What is needed:
Within the listing below, please copy exactly the lines between the line holding "let (s', claimed) := s.weigh ch weight" and the line holding "(R36, R37). -/", inclusive.

Data in this exercise:

-- ==== Sys2Proof/Machine/Ops.lean ====
section
/-!
DEFINITION. The operations that several events share: updates of one block's state, notices, counters, weights,
departures, the completeness check, the group state, exclusion and the loss of a link.
-/

namespace Sys2Proof.Machine

/-! ## One channel's state -/

/-- The state with a channel's membership entry updated. -/
def State.modMember (s : State) (ch : Channel) (f : Member → Member) : State :=
  { s with members := s.members.set ch (f (s.members.get ch)) }

/-- The state with a channel's standing updated. -/
def State.modStanding (s : State) (ch : Channel) (f : Standing → Standing) : State :=
  { s with standing := s.standing.set ch (f (s.standing.get ch)) }

/-- The state with a channel's port updated. -/
def State.modPort (s : State) (ch : Channel) (f : Port → Port) : State :=
  { s with ports := s.ports.set ch (f (s.ports.get ch)) }

/-- The state of a channel in the Membership Table. -/
def State.channelState (s : State) (ch : Channel) : ChannelState := (s.members.get ch).state

/-- The link of a channel is UP. -/
def State.isUp (s : State) (ch : Channel) : Bool := (s.ports.get ch).line == .up

/-- A per-channel counter incremented (R107). -/
def State.count (s : State) (ch : Channel) (name : CounterName) : State :=
  s.modStanding ch fun st => { st with counters := st.counters.bump name }

/-- The tick count moved on to `t` when it has not reached it yet. The commands of timed events carry the ticks that
pass up to their time (log entry 4). -/
def State.reachTick (s : State) (t : Tick) : State :=
  if older s.timer.tickCount t then { s with timer := { s.timer with tickCount := t } } else s

/-! ## Notices (R155, R157) -/

/-- A notice offered to one channel. -/
def State.send (s : State) (ch : Channel) (n : Notice) : State :=
  { s with outbox := s.outbox ++ [⟨0, some ch, n⟩] }

/-- A notice broadcast, at a stage of the event's order. -/
def State.broadcastAt (s : State) (stage : Nat) (n : Notice) : State :=
  { s with outbox := s.outbox ++ [⟨stage, none, n⟩] }

/-- A notice broadcast (00_scope.md, Names). -/
def State.broadcast (s : State) (n : Notice) : State := s.broadcastAt 0 n

/-- REFUSED, carrying the code of the request and the reason, offered to the requester. -/
def State.refuse (s : State) (ch : Channel) (request : Byte) (reason : RefusalReason) : State :=
  s.send ch (.refused request reason)

/-- A notice joins a port's queue, or is dropped and counted when 8 wait (R157). -/
def Port.takeNotice (p : Port) (n : Notice) : Port :=
  if p.notices.length < 8 then { p with notices := p.notices ++ [n] }
  else { p with lostNotices := min (p.lostNotices + 1) 255 }

/-- `x` put at place `n` of a list, or at its end when it is shorter. -/
def insertAt {α : Type} : List α → Nat → α → List α
  | [], _, x => [x]
  | y :: l, 0, x => x :: y :: l
  | y :: l, n + 1, x => y :: insertAt l n x

/-- A list in an order that free values choose (R157). -/
def shuffled {α : Type} : List α → Nat → List α
  | [], _ => []
  | x :: l, draw => insertAt (shuffled l (draw + 1)) (Config.noticeOrder draw) x

/-- The notices of an outbox for a channel at one stage. -/
def noticesFor (outbox : List NoticeOffer) (ch : Channel) (stage : Nat) : List Notice :=
  (outbox.filter fun o => o.stage == stage && (o.recipient == none || o.recipient == some ch)).map (·.notice)

/-- The notices of an event in the order in which they join a channel's queue (R157). -/
def noticesInOrder (outbox : List NoticeOffer) (ch : Channel) (draw : Nat) : List Notice :=
  (List.range 4).flatMap fun stage =>
    shuffled (noticesFor outbox ch stage) (draw + stage * outbox.length)

/-- The notices of an event placed in one port's queue; a port that is not UP discards them (R155, R157). -/
def State.deliverNotices (s : State) (ch : Channel) : State :=
  if s.isUp ch then
    { s.modPort ch (fun p => (noticesInOrder s.outbox ch s.freeCount).foldl Port.takeNotice p) with
      freeCount := s.freeCount + 4 * s.outbox.length }
  else s

/-- The event has been taken whole: its notices are in the queues. -/
def State.settleNotices (s : State) : State :=
  { Channel.all.foldl State.deliverNotices s with outbox := [] }

/-! ## Sealing (R70 to R73) -/

/-- The completeness check for the rounds selected: an OPEN round found complete seals ALL_IN (R70, R71). -/
def State.checkComplete (s : State) (selected : Round → Bool) : State :=
  let voting := s.votingSet
  { s with
    window := { s.window with
      rounds := s.window.rounds.map fun r =>
        if selected r && r.isOpen && r.isComplete voting then { r with sealedBy := some ⟨.allIn, voting⟩ } else r } }

/-- The completeness check for every OPEN round, where the VOTING set is not what it was (R50, R73). -/
def State.checkIfVotingChanged (before s : State) : State :=
  if s.votingSet = before.votingSet then s else s.checkComplete fun _ => true

/-- The group state recomputed, with GROUP_STATE broadcast when it changes (R51). -/
def State.recomputeGroup (s : State) : State :=
  let now := s.derivedGroupState
  if now = s.groupState then s else { s with groupState := now }.broadcast (.groupState now)

/-- After membership changes of one event: the completeness check with the VOTING set they leave, and the group state
(R50, R51, R98). -/
def State.settleMembership (before s : State) : State := (State.checkIfVotingChanged before s).recomputeGroup

/-! ## Departures (R80, R141) -/

/-- A channel's proposal queue emptied; the channel leaves every arrival set (R80). -/
def State.emptyQueue (s : State) (ch : Channel) : State :=
  { s with
    window := { s.window with
      queues := s.window.queues.set ch []
      rounds := s.window.rounds.map fun r => { r with arrival := r.arrival.set ch false } } }

/-- The founding expiry of a ticket removed (R28). -/
def State.dropFoundingExpiry (s : State) (ticket : Byte) : State :=
  { s with
    timer := { s.timer with foundingExpiries := s.timer.foundingExpiries.filter fun e => e.ticket != ticket } }

/-- An entry removed from the Change Table. -/
def State.removeEntry (s : State) (ticket : Byte) : State :=
  { s with changes := { s.changes with entries := s.changes.entries.filter fun e => e.ticket != ticket } }

/-- A void counted (R108). -/
def State.countVoid (s : State) : State :=
  { s with part := { s.part with changesVoided := saturate16 s.part.changesVoided } }

/-- A commit counted (R108). -/
def State.countCommit (s : State) : State :=
  { s with part := { s.part with changesCommitted := saturate16 s.part.changesCommitted } }

/-- An entry voided: removed with its founding expiry, reported by CHANGE_VOIDED and counted (R28, R108, R140 to
R143). -/
def State.voidEntry (s : State) (stage : Nat) (reason : VoidReason) (ticket : Byte) : State :=
  (((s.removeEntry ticket).dropFoundingExpiry ticket).broadcastAt stage (.changeVoided ticket reason)).countVoid

/-- The state with an entry updated. -/
def State.modEntry (s : State) (ticket : Byte) (f : ChangeEntry → ChangeEntry) : State :=
  { s with
    changes := { s.changes with entries := s.changes.entries.map fun e => if e.ticket = ticket then f e else e } }

/-- What a departure does to one entry (R141). The departures of one event come one after another, in letter order
(DESIGN CHOICE: log entry 16). -/
def State.departFrom (ch : Channel) (s : State) (e : ChangeEntry) : State :=
  if e.proposer = ch then s.voidEntry 0 .proposerLeft e.ticket
  else if e.concurrence.get ch then
    (s.modEntry e.ticket fun e => { e with concurrence := e.concurrence.set ch false }).broadcast
      (.concurred e.ticket (ChannelSet.card (e.concurrence.set ch false)))
  else s

/-- A departure handed to the Change Table (R141): it reaches the PENDING entries selected. -/
def State.depart (s : State) (ch : Channel) (reached : ChangeEntry → Bool) : State :=
  (s.changes.entries.filter fun e => e.isPending && reached e).foldl (State.departFrom ch) s

/-- The hand-offs of a channel that leaves the voter states, whose state was `was` (R50): its queue is emptied, and
when it left VOTING its departure reaches the Change Table. -/
def State.leaveVoters (s : State) (ch : Channel) (was : ChannelState) : State :=
  let s := if was.isVoter then s.emptyQueue ch else s
  if was = .voting then s.depart ch fun e => !e.isFound else s

/-! ## Exclusion and weights (R37, R46, R101, R102) -/

/-- holdoff_cycles of the current configuration (R7, R37, R46). -/
def State.currentHoldoff (s : State) : Nat := (s.store.current.map (·.record.holdoffCycles)).getD 0

/-- A channel excluded: to EXCLUDED for its score, or to DETACHED for its link, with its holdoff set, the exclusion
counted and broadcast, and the hand-offs made (R37, R46). The completeness check and the group state follow for all
the exclusions of the event together. -/
def State.excludeChannel (s : State) (reason : ExclusionReason) (ch : Channel) : State :=
  let was := s.channelState ch
  let s := s.modMember ch fun m =>
    { m with
      state := (match reason with | .score => .excluded | .linkLost => .detached)
      probationRun := 0
      holdoff := s.currentHoldoff }
  ((s.count ch .exclusions).broadcast (.excluded ch reason)).leaveVoters ch was

/-- A weight applied to a channel that is PROBATION or VOTING, with ADVISORY where R102 sends it. The second part is
whether an exclusion claim is raised (R101, R102). -/
def State.weigh (s : State) (ch : Channel) (weight : Int) : State × Bool :=
  if (s.channelState ch).isScored then
    let before := (s.standing.get ch).score
    let after := weighted before weight
    let s := s.modStanding ch fun st => { st with score := after }
    match s.store.installed with
    | some cfg =>
      match scoreEffect cfg.record before after with
      | .exclusion => (s, true)
      | .advisory => (s.send ch (.advisory after), false)
      | .nothing => (s, false)
    | none => (s, false)
  else (s, false)

/-- A weight of an event at one channel, with the exclusion it may claim (R46, R66, R104). -/
def State.weighAndExclude (s : State) (ch : Channel) (weight : Int) : State :=
  let (s', claimed) := s.weigh ch weight
  if claimed then State.settleMembership s' (s'.excludeChannel .score ch) else s'

/-! ## Loss of a link (R36, R37, R154) -/

/-- The loss of a channel's link, as the Membership Table takes it (R36, R37). -/
def State.linkLoss (s : State) (ch : Channel) : State :=
  let was := s.channelState ch
  match was with
  | .candidate | .probation | .voting => State.settleMembership s (s.excludeChannel .linkLost ch)
  | .linked | .observer | .excluded =>
    let s := s.modMember ch fun m => { m with state := .detached, probationRun := 0 }
    if was = .linked && s.isEmpty then s.depart ch fun e => e.isFound else s
  | .detached => s

/-- A port's slots emptied and its frame in transmission abandoned (R154, steps 1 to 3). -/
def Port.leaveUp (p : Port) : Port :=
  { p with
    markSlot := none
    notices := []
    verdicts := []
    replySlot := none
    lostNotices := 0
    transmitter := (match p.transmitter with | .frame _ => .abandoned | t => t) }

/-- A port whose line leaves UP for `line` (R154). -/
def State.leaveUp (s : State) (ch : Channel) (line : LineState) : State :=
  let s := if (s.ports.get ch).markSlot.isSome then s.count ch .marksSkipped else s
  (s.modPort ch fun p => { p.leaveUp with line := line, huntRun := 0, badRun := 0 }).linkLoss ch

end Sys2Proof.Machine
end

Exercise solution:
  let (s', claimed) := s.weigh ch weight
  if claimed then State.settleMembership s' (s'.excludeChannel .score ch) else s'

/-! ## Loss of a link (R36, R37, R154) -/

/-- The loss of a channel's link, as the Membership Table takes it (R36, R37). -/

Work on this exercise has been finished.